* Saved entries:

::::::::

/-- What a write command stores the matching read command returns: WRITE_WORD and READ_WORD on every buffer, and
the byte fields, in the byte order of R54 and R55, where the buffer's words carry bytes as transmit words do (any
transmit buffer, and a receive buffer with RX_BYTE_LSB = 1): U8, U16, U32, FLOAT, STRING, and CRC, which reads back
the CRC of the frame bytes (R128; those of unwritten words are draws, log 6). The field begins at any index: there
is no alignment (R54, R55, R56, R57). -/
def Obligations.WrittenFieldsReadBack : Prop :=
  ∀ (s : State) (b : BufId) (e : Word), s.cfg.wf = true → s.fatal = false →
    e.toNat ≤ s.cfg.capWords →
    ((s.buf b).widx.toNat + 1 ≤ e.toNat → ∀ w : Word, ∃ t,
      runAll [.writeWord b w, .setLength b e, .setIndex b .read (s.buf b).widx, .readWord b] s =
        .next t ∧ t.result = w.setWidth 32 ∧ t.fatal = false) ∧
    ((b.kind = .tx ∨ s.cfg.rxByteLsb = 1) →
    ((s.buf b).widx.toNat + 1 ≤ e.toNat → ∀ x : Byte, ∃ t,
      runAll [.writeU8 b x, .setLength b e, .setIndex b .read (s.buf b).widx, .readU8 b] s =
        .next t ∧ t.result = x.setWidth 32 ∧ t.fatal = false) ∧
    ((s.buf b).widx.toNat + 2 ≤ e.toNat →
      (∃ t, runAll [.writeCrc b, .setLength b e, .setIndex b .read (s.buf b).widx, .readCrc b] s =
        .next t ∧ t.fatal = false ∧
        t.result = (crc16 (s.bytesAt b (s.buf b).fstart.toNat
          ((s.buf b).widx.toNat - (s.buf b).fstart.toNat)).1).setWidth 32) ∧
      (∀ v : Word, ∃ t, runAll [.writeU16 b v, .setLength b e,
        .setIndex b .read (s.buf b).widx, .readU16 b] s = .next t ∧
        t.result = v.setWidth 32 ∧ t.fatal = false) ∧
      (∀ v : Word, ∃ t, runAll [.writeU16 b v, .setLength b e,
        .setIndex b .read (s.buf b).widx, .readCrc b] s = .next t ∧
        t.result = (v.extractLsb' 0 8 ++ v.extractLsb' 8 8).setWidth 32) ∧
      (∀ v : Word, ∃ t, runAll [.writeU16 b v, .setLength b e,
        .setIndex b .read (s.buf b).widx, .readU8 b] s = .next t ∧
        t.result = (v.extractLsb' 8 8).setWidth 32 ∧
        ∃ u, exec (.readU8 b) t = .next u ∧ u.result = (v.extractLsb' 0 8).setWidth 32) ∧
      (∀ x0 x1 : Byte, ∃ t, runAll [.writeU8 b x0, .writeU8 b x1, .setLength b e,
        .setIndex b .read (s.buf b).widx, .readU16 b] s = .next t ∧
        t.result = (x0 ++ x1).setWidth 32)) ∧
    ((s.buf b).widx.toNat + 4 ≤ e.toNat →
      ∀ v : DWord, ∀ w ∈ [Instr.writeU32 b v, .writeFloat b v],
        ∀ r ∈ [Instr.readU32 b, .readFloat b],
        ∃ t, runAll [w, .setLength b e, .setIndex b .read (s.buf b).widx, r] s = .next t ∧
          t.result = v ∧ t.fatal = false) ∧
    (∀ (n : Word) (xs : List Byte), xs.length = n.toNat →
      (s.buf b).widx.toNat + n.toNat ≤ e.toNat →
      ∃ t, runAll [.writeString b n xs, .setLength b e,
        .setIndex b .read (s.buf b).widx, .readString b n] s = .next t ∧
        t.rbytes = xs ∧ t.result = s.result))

::::::::

* Task description: Your answer must consist only of the lines from the start of the records above through the line with "the byte fields, in", each retyped exactly.

* Response to this task:
/-- What a write command stores the matching read command returns: WRITE_WORD and READ_WORD on every buffer, and
the byte fields, in the byte order of R54 and R55, where the buffer's words carry bytes as transmit words do (any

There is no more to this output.